An ATM in the Miramar neighborhood of San Juan on Sept. 27, 2017.
An ATM in the Miramar neighborhood of San Juan on Sept. 27, 2017.
Alex Wroblewski/Bloomberg via Getty Images

President Donald Trump is set to visit the U.S. territory on Tuesday.

“Puerto Rico needs a lot of money,” he said in a news conference earlier this week.

Puerto Rican officials have repeatedly detailed the “apocalyptic” and “near-death” conditions afflicting the territory. More than 90 percent of cellphone sites are off the grid. About 97 percent of residents were still without power and half didn’t yet have water as of Wednesday, Gov. Ricardo Rosselló said. “The energy grid has been destroyed. And we need to rebuild it. That does not get rebuilt in days,” he added.

Federal aid has been streaming in regularly, but it’s still proving grossly insufficient. More than 8,000 federal staff are on the ground and have already provided more than 4.4 million meals and 6.5 million liters of water, among other things. There are food and water distribution points set up across the island.

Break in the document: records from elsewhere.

theorem setTile {t x} (h : Steady F s u) : Steady F s (u.setTile t x) := h.elsewhere
theorem modTile {t f} (h : Steady F s u) : Steady F s (u.modTile t f) := h.setTile
theorem putTile {t x} (h : Steady F s u) : Steady F s (u.putTile t x) := h.setTile
theorem setRegion {r x} (h : Steady F s u) : Steady F s (u.setRegion r x) := h.elsewhere
theorem modRegion {r f} (h : Steady F s u) : Steady F s (u.modRegion r f) := h.setRegion
theorem setTstream {i x} (h : Steady F s u) : Steady F s (u.setTstream i x) := h.elsewhere
theorem setRpw {r x} (h : Steady F s u) : Steady F s (u.setRpw r x) := h.elsewhere
theorem setQueue {q x} (h : Steady F s u) : Steady F s (u.setQueue q x) := h.elsewhere
theorem setUnit {n x} (h : Steady F s u) : Steady F s (u.setUnit n x) := h.elsewhere
theorem setPort {p x} (h : Steady F s u) : Steady F s (u.setPort p x) := h.elsewhere
theorem modPort {p f} (h : Steady F s u) : Steady F s (u.modPort p f) := h.setPort
theorem setObj {i j n} (h : Steady F s u) : Steady F s (u.setObj i j n) := h.elsewhere
theorem bump {i j b n} (h : Steady F s u) : Steady F s (u.bump i j b n) := h.setObj
theorem setCmds {cs} (h : Steady F s u) : Steady F s (u.setCmds cs) := h.elsewhere
theorem modCmd {n f} (h : Steady F s u) : Steady F s (u.modCmd n f) := h.setCmds
theorem endCmd {n c d r} (h : Steady F s u) : Steady F s (u.endCmd n c d r) := h.modCmd
theorem setRedn {x} (h : Steady F s u) : Steady F s (u.setRedn x) := h.elsewhere
theorem queueFlit {p f} (h : Steady F s u) : Steady F s (u.queueFlit p f) := h.modPort
theorem hold {x a n d} (h : Steady F s u) : Steady F s (u.hold x a n d) := h.elsewhere
theorem setCrossing {t d q} (h : Steady F s u) : Steady F s (u.setCrossing t d q) := h.elsewhere
theorem setReply {r} (h : Steady F s u) : Steady F s (u.setReply r) := h.elsewhere

/-! ## Memories -/

theorem devWrite {a bs} (h : Steady F s u) : Steady F s (u.devWrite a bs) := h.kept (kept_devWrite u trivial a bs)
theorem devPut {a b} (h : Steady F s u) : Steady F s (u.devPut a b) := h.devWrite (a := a) (bs := [b])
theorem devSend {x a bs} (h : Steady F s u) : Steady F s (u.devSend x a bs) := .ite h.hold h.devWrite
theorem journal {c} (h : Steady F s u) : Steady F s (u.journal c) := h.devSend
theorem loseMemory (h : Steady F s u) : Steady F s u.loseMemory :=
  ⟨h.pending, h.variant, h.serial, h.firmware, fun w => (h.memories w).loseMemory⟩

/-- The module writes host memory. -/
theorem hostWrite {a bs} (h : Steady F s u) : Steady F s { u with hostMem := u.hostMem.writeN a bs } := by
  refine ⟨h.pending, h.variant, h.serial, h.firmware, fun w => ?_⟩
  obtain ⟨hm, hj, hh, hb⟩ := h.memories w
  exact ⟨hm, hj, Memory.wf_writeN _ _ _ hh, hb⟩

/-- A firmware bank takes canonical contents. -/
theorem setBank {b m} (hF : F) (h : Steady F s u) (hm : MemoriesWf s → m.wf = true) : Steady F s (u.setBank b m) := by
  unfold State.setBank
  split
  · refine ⟨h.pending, h.variant, h.serial, .inl hF, fun w => ?_⟩
    obtain ⟨h1, h2, h3, -, hB⟩ := h.memories w
    exact ⟨h1, h2, h3, hm w, hB⟩
  · refine ⟨h.pending, h.variant, h.serial, .inl hF, fun w => ?_⟩
    obtain ⟨h1, h2, h3, hA, -⟩ := h.memories w
    exact ⟨h1, h2, h3, hA, hm w⟩

/-- Both banks are canonical where the memories are. -/
theorem bank_wf (b : Nat) (w : MemoriesWf u) : (u.bank b).wf = true := by
  obtain ⟨-, -, -, hA, hB⟩ := w
  unfold State.bank
  split <;> assumption

theorem journalCmd {n f} (h : Steady F s u) : Steady F s (u.journalCmd n f) := by
  unfold State.journalCmd
  dsimp only
  split
  · exact h.modCmd.journal
  · exact h.modCmd

/-! ## Events, causes, alarms, doors, resets, faults (Laws/Kept) -/

theorem event {src code data} (h : Steady F s u) : Steady F s (u.event src code data) := h.kept (kept_event (D := False) _ _ _ _)
theorem traceRec {src kind data} (h : Steady F s u) : Steady F s (u.traceRec src kind data) := h.kept (kept_traceRec (D := False) _ _ _ _)
theorem traceStep {n} (h : Steady F s u) : Steady F s (u.traceStep n) := h.traceRec
theorem setCause {n} (h : Steady F s u) : Steady F s (u.setCause n) := h.kept (kept_setCause (D := False) _ _)
theorem raiseVector {n} (h : Steady F s u) : Steady F s (u.raiseVector n) := .ite h.elsewhere h.elsewhere
theorem alarm {b} (h : Steady F s u) : Steady F s (u.alarm b) := h.kept (kept_alarm (D := False) _ _)
theorem alarmEvent {b code} (h : Steady F s u) : Steady F s (u.alarmEvent b code) := .ite h.alarm h.alarm.event
theorem endRun {c d} (h : Steady F s u) : Steady F s (u.endRun c d) := h.kept (kept_endRun (D := False) _ _ _)
theorem closeDoors {ds} (h : Steady F s u) : Steady F s (u.closeDoors ds) := h.kept (kept_closeDoors (D := False) _ _)
theorem regionDoors {r} (h : Steady F s u) : Steady F s (u.regionDoors r) := h.closeDoors
theorem openDoors {ds} (h : Steady F s u) : Steady F s (u.openDoors ds) := h.kept (kept_openDoors _ trivial _)
theorem clearDataflow {r} (h : Steady F s u) : Steady F s (u.clearDataflow r) := h.kept (kept_clearDataflow (D := False) _ _)
theorem keepCounts {x r} (h : Steady F s u) : Steady F s (u.keepCounts x r) := h.kept (kept_keepCounts (D := False) _ _ _)
theorem closeShutter {r w} (h : Steady F s u) : Steady F s (u.closeShutter r w) := h.kept (kept_closeShutter (D := False) _ _ _)
theorem openShutter {r} (h : Steady F s u) : Steady F s (u.openShutter r) := h.kept (kept_openShutter (D := False) _ _)
theorem advanceTags {k i} (h : Steady F s u) : Steady F s (u.advanceTags k i) := h.elsewhere
theorem issueResets {ds} (h : Steady F s u) : Steady F s (u.issueResets ds) := h.kept (kept_issueResets (D := False) _ _)
theorem issueModule {c} (h : Steady F s u) : Steady F s (u.issueModule c) := h.kept (kept_issueModule (D := False) _ _)
theorem enterWindow {c} (h : Steady F s u) : Steady F s (u.enterWindow c) := h.elsewhere
theorem sendReplay {w} (h : Steady F s u) : Steady F s (u.sendReplay w) := h.kept (kept_sendReplay (D := False) _ _)
theorem haltForReplay (h : Steady F s u) : Steady F s u.haltForReplay := h.kept (kept_haltForReplay (D := False) _)
theorem recordFault {f c o d m} (h : Steady F s u) : Steady F s (u.recordFault f c o d m) := h.kept (kept_recordFault (D :=
  False) _ _ _ _ _ _)
theorem endOthers {c} (h : Steady F s u) : Steady F s (u.endOthers c) := h.setCmds
theorem forgetCopies (h : Steady F s u) : Steady F s u.forgetCopies := h.kept (kept_forgetCopies (D := False) _)
theorem dropChart (h : Steady F s u) : Steady F s u.dropChart := h.elsewhere
theorem outOfService {c n} (h : Steady F s u) : Steady F s (u.outOfService c n) := h.kept (kept_outOfService _ trivial _ _)
theorem extend {i d} (h : Steady F s u) : Steady F s (u.extend i d) := h.kept (kept_extend (D := False) _ _ _)
theorem measureKeys (h : Steady F s u) : Steady F s u.measureKeys := h.kept (kept_measureKeys (D := False) _)
theorem addRegionEntry {r} (h : Steady F s u) : Steady F s (u.addRegionEntry r) := h.kept (kept_addRegionEntry (D := False) _ _)
theorem stopRun {c d} (h : Steady F s u) : Steady F s (u.stopRun c d) := h.kept (kept_stopRun (D := False) _ _ _)
theorem raiseAs {f c} (h : Steady F s u) : Steady F s (u.raiseAs f c) := h.kept (kept_raiseAs _ _ _ fun _ => trivial)
theorem tileFault {t c d} (h : Steady F s u) : Steady F s (u.tileFault t c d) := h.kept (kept_tileFault _ trivial _ _ _)
theorem regionFault {r c k x d} (h : Steady F s u) : Steady F s (u.regionFault r c k x d) := h.kept (kept_regionFault _ trivial _ _ _ _ _)
theorem linkFault {p c d} (h : Steady F s u) : Steady F s (u.linkFault p c d) := h.kept (kept_linkFault _ _ _ _ fun _ => trivial)
theorem unitFault {x c d} (h : Steady F s u) : Steady F s (u.unitFault x c d) := h.kept (kept_unitFault _ _ _ _ fun _ => trivial)
theorem stackUe {a} (h : Steady F s u) : Steady F s (u.stackUe a) := h.kept (kept_stackUe _ _)
theorem endUe {q a n} (h : Steady F s u) : Steady F s (u.endUe q a n) := h.stackUe.endCmd
theorem faultAt {t c} (h : Steady F s u) : Steady F s (u.faultAt t c) := h.kept (kept_faultAt _ trivial _ _)
theorem runUnit {t k err cause sel act} (h : Steady F s u) : Steady F s (u.runUnit t k err cause sel act) :=
  h.kept (kept_runUnit _ trivial _ _ _ _ _ _)
theorem sendNak {p b} (h : Steady F s u) : Steady F s (u.sendNak p b) := h.modPort
theorem rxHeader {p f} (h : Steady F s u) : Steady F s (u.rxHeader p f) := h.kept (kept_rxHeader (D := False) _ _ _)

Part of the problem is the Jones Act, which imposes high tariffs on goods being shipped to the island. Trump waived it late Wednesday on request from Rosselló, which should hopefully streamline the aid delivery process.

Yet another component is the extent of the damage to the island’s infrastructure. Without a way to deliver aid across the territory, Puerto Ricans have no choice but to wait.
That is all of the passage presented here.